A third option is to run the computation on a better gpu. Current consumer cards have 2GB max it looks like which would allow 127×127 grid points.
On a side note, currently a large amount of time is spent aggregating location data to grid points with large data sets. I would speed this part up by doing it on the GPU but the 8800GTX is a compute capability 1.0 device meaning it does not support atomic instructions. I implemented a CUDA kernel that I know works all except for the lack of atomicAdd instruction. So what will happen is if the program is run on a computer with a compute capability 1.1 or better device, the CUDA kernel will do the aggregation instead of the CPU and this should speed up the overall runtime.
Another thing I have noticed is that for large data sets, such as 1 million population, reading the input data takes a surprising amount of time. 1 million population points and 75×75 grid points takes about 14 seconds to load. Is there a faster way to read in data in a text file other than by using fscanf for each line?
I ran another timing test last night and have the results. I will show you on Monday. They are looking good.
I did not get to start implementing the space-time scan yet. I just keep finding more things to correct.
The timing framework I made yesterday ran last night. Unfortunately, an oversight of mine led to the program crashing with larger data sets. I have fixed this now and will run the timing framework again tonight. Results were at least positive.
As said earlier, the maximum number of grid points is about 95×95. Currently though, this is not true due to another oversight related to transposing a matrix. I need to change the current CUDA kernel that transposes the distances matrix so that it transposes the array in-place without a second copy to write to. This is just slightly tricky due to memory coalescing issues. I will have this working tomorrow morning hopefully.
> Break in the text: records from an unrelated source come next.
-- ==== Sys2Proof/Laws/DosesKept.lean ====
section
/-!
SUPPORT. Every shared operation keeps `DosesOk`. `LineEnv` gathers what a line start reads of the tables and the head.
-/

namespace Sys2Proof.Machine

variable {s t : State}

/-! ### The three parts -/

/-- The exposure engine's part of `DosesOk`. -/
def LineDoses (e : Engine) : Prop :=
  WidthsOk e.widths ∧ e.m ≤ 65535 ∧
  (∀ bases mRef, e.driven = some (.image bases mRef) → WidthsOk bases ∧ mRef ≤ 65535) ∧
  ∀ x, e.exposure = some x →
    x.a ≤ lineDoseBound * (x.linesExposed + x.linesFlooded) ∧ x.p ≤ lineDoseBound * x.linesExposed

/-- Page intake's part of `DosesOk`. -/
def StoreDoses (i : Intake) : Prop :=
  (∀ l ∈ i.store, l.grays.length ≤ Config.emitters) ∧ (∀ c ∈ i.contexts, PageFits c) ∧
  ∀ c, i.orphan = some c → PageFits c

/-- A cell's A and P lie within their bounds by its lines (R99). -/
def CellFits (c : Cell) : Prop :=
  c.a.getD 0 ≤ lineDoseBound * (c.linesExposed + c.linesFlooded) ∧ c.p.getD 0 ≤ lineDoseBound * c.linesExposed

/-- The fiche record's part of `DosesOk`. -/
def CellDoses (o : Option Fiche) : Prop := ∀ f, o = some f → ∀ c ∈ f.map, CellFits c

theorem dosesOk_iff : DosesOk s ↔ LineDoses s.engine ∧ StoreDoses s.intake ∧ CellDoses s.job.fiche := by
  constructor
  · rintro ⟨h1, h2, h3, h4, h5, h6, h7, h8⟩
    exact ⟨⟨h1, h2, h3, h7⟩, ⟨h4, h5, h6⟩, h8⟩
  · rintro ⟨⟨h1, h2, h3, h7⟩, ⟨h4, h5, h6⟩, h8⟩
    exact ⟨h1, h2, h3, h4, h5, h6, h7, h8⟩

theorem DosesOk.line (h : DosesOk s) : LineDoses s.engine := (dosesOk_iff.mp h).1
theorem DosesOk.store (h : DosesOk s) : StoreDoses s.intake := (dosesOk_iff.mp h).2.1
theorem DosesOk.cells (h : DosesOk s) : CellDoses s.job.fiche := (dosesOk_iff.mp h).2.2

/-- An operation that leaves the engine, the pages and lines, and the fiche record alone keeps `DosesOk`. -/
theorem DosesOk.same (h : DosesOk s) (he : t.engine = s.engine) (hs : t.intake.store = s.intake.store)
    (hc : t.intake.contexts = s.intake.contexts) (ho : t.intake.orphan = s.intake.orphan)
    (hf : t.job.fiche = s.job.fiche) : DosesOk t := by
  obtain ⟨h1, h2, h3, h4, h5, h6, h7, h8⟩ := h
  rw [← he] at h1 h2 h3 h7
  rw [← hs] at h4
  rw [← hc] at h5
  rw [← ho] at h6
  rw [← hf] at h8
  exact ⟨h1, h2, h3, h4, h5, h6, h7, h8⟩

theorem DosesOk.setEngine {e : Engine} (h : DosesOk s) (he : LineDoses e) : DosesOk (s.setEngine e) :=
  dosesOk_iff.mpr ⟨he, h.store, h.cells⟩

theorem DosesOk.setIntake {i : Intake} (h : DosesOk s) (hi : StoreDoses i) : DosesOk (s.setIntake i) :=
  dosesOk_iff.mpr ⟨h.line, hi, h.cells⟩

/-- The job controller's record is replaced by one whose cells keep the bounds. -/
theorem DosesOk.setJob {j : Job} (h : DosesOk s) (hj : CellDoses j.fiche) : DosesOk (s.setJob j) :=
  dosesOk_iff.mpr ⟨h.line, h.store, hj⟩

theorem CellDoses.sameMap {f g : Fiche} (h : CellDoses (some f)) (hm : g.map = f.map) : CellDoses (some g) := by
  intro x hx c hc
  cases hx
  exact h f rfl c (hm ▸ hc)

/-- The fiche record is replaced by one with the same map. -/
theorem DosesOk.setFiche {f g : Fiche} (h : DosesOk s) (hf : s.job.fiche = some f) (hm : g.map = f.map) :
    DosesOk (s.setFiche g) :=
  h.setJob (CellDoses.sameMap (hf ▸ h.cells) hm)

/-! ### What a line start reads -/

/-- The tables' and the head's ranges that a line start relies on (R110, R159, R161, R163, R164). -/
structure LineEnv (s : State) : Prop where
  wc_le : s.layout.wc ≤ Config.emitters
  curve_le : ∀ v ∈ s.curve, v ≤ 8191
  pulse_le : s.profile.pulseMax ≤ 8191
  void_le : s.profile.voidPulse ≤ 8191
  mRef_le : s.profile.mRef ≤ 65535
  mAvg_le : s.head.mAvg ≤ 65535

theorem LineEnv.same (h : LineEnv s) (ht : t.tables = s.tables) (hm : t.head.mAvg = s.head.mAvg) : LineEnv t := by
  obtain ⟨h1, h2, h3, h4, h5, h6⟩ := h
  rw [← State.layout_eq ht] at h1
  rw [← State.curve_eq ht] at h2
  rw [← State.profile_eq ht] at h3 h4 h5
  exact ⟨h1, h2, h3, h4, h5, hm ▸ h6⟩

theorem pinnedLayout_wc (ht : TablesOk s) : s.layout.wc ≤ Config.emitters := by
  unfold State.layout
  cases hp : s.tables.pins with
  | none => simp [Layout.zero, Config.emitters]
  | some p =>
    obtain ⟨-, ho, hl, -⟩ := ht.pins_ok p hp
    simp only [Tables.openable, Bool.and_eq_true] at ho
    have hv := ho.1.2
    rw [← hl] at hv
    unfold Tables.layoutEntry at hv ⊢
    simp only [List.getD_eq_getElem?_getD] at hv ⊢
    cases hx : s.tables.layouts[p.layout]? with
    | none => simp [hx] at hv
    | some e =>
      have hok := ht.layouts_ok e (List.mem_of_getElem? hx)
      simp only [hx, Option.getD_some] at hv ⊢
      rw [if_pos hv] at hok
      simp only [Layout.ok, Bool.and_eq_true, decide_eq_true_eq] at hok
      simp only [Config.emitters]
      omega

theorem pinnedCurve_le (ht : TablesOk s) : ∀ v ∈ s.curve, v ≤ 8191 := by
  unfold State.curve
  cases hp : s.tables.pins with
  | none => simp
  | some p =>
    unfold Tables.curveEntry
    simp only [List.getD_eq_getElem?_getD]
    cases hx : s.tables.curves[p.curve]? with
    | none => simp
    | some e => exact (ht.curves_ok e (List.mem_of_getElem? hx)).2

theorem lineEnv_of_ok (ht : TablesOk s) (hh : HeadOk s) : LineEnv s := by
  have hp : s.profile.pulseMax ≤ 8191 ∧ s.profile.voidPulse ≤ 8191 ∧ s.profile.mRef ≤ 65535 := by
    by_cases hp : s.tables.pins.isSome = true
    · have := pinnedProfile_ok ht hp
      simp only [Profile.ok, Bool.and_eq_true, decide_eq_true_eq] at this
      omega
    · unfold State.profile
      cases hpin : s.tables.pins with
      | none => simp [Profile.zero]
      | some p => simp [hpin] at hp
  exact ⟨pinnedLayout_wc ht, pinnedCurve_le ht, hp.1, hp.2.1, hp.2.2, hh.mAvg_le⟩

/-! ### Line doses -/

theorem sum_le_bound {ws : List Nat} {b : Nat} (h : ∀ w ∈ ws, w ≤ b) : ws.sum ≤ ws.length * b := by
  induction ws with
  | nil => simp
  | cons a l ih =>
    have ha := h a (by simp)
    have := ih fun w hw => h w (by simp [hw])
    simp only [List.sum_cons, List.length_cons, Nat.add_mul, Nat.one_mul]
    omega

/-- A line dose lies within its bound (R99). -/
theorem lineDose_le {ws : List Nat} {level : Nat} (hw : WidthsOk ws) (hl : level ≤ 65535) :
    lineDose ws.sum level ≤ lineDoseBound := by
  obtain ⟨h1, h2⟩ := hw
  have h3 := sum_le_bound h2
  have h4 : ws.sum ≤ 2048 * 8191 := h3.trans (Nat.mul_le_mul_right _ h1)
  have h5 : ws.sum * level ≤ 2048 * 8191 * 65535 := Nat.mul_le_mul h4 hl
  unfold lineDose lineDoseBound Config.doseUnit
  omega

/-! ### Page intake -/

theorem PageFits.congr {c d : Context} (h : PageFits c) (ho : d.hOff = c.hOff) (hw : d.w = c.w) (hd : d.d = c.d) :
    PageFits d := by
  intro ml hm
  rw [hw, hd]
  exact h ml (ho ▸ hm)

theorem PageFits.addFlags {c : Context} {f : IntakeFlags} (h : PageFits c) : PageFits (c.addFlags f) := by
  unfold Context.addFlags
  split
  · exact h
  · exact h.congr rfl rfl rfl

theorem setPage_store {i : Intake} {c : Context} (h : StoreDoses i) (hc : PageFits c) : StoreDoses (i.setPage c) := by
  obtain ⟨h1, h2, h3⟩ := h
  unfold Intake.setPage
  split
  · exact ⟨h1, h2, fun x hx => by cases hx; exact hc⟩
  · refine ⟨h1, fun x hx => ?_, h3⟩
    rcases List.mem_append.mp hx with hx | hx
    · exact h2 x (List.mem_of_mem_dropLast hx)
    · simp only [List.mem_singleton] at hx; subst hx; exact hc

theorem page_fits {i : Intake} {c : Context} (h : StoreDoses i) (hc : i.page = some c) : PageFits c := by
  unfold Intake.page at hc
  split at hc
  · cases hc; exact h.2.2 _ ‹_›
  · exact h.2.1 c (List.mem_of_getLast? hc)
The code is fully commented now.
Tomorrow I will begin (and maybe finish?) the code to do space-time scans.
Today I set up a timing test framework. In the process I found a few bugs and fixed them. I also began updating my comments to reflect all the changes.
The timing framework generates many day sets bases from a parameters file and then runs my cuda imp and satscan and records the runtimes. It will run my cuda imp multiple times per data set and take an average time.
Currently the cuda imp is still limited to about 95×95 grid points. It should handle millions of data points though.
Tomorrow I will look at the results of the time tests and begin the time scan code.
Since the Null Hypothesis generation is the bottleneck currently, and specifically the generation of random numbers, I’ve tried a few things. First off, I changed the kernel that uses the random numbers so that it is based off probability. Secondly, I moved the probability calculation off the CPU (and onto the GPU). Lastly, I’ve tried generating random numbers on the GPU using cudpp and on the cpu using SFMT. The SFMT appears to be just slightly faster by tenths of a second.
Null hypothesis generation is still the bottleneck!
Also, I fixed the bad p-value output bug from yesterday. Turned out I had to seed the cudpp random generator every useage.
I tried using the GPU for random number generation when doing the null hypothesis generation. This time I’m using CUDPP’s random function which will generate an array of random values using CUDA. There is a speed increase from approximately 18 seconds down to 14 seconds when using a 10000 population, 789 cases, 2500 grid point data set. The biggest bottleneck right now is generating the null hypothesis. Specifically, generating the random numbers. I might be near or at the maximum random generation speed available?
Important note though: There is a bug somewhere causing bad p-values to be output now. Will investigate tomorrow.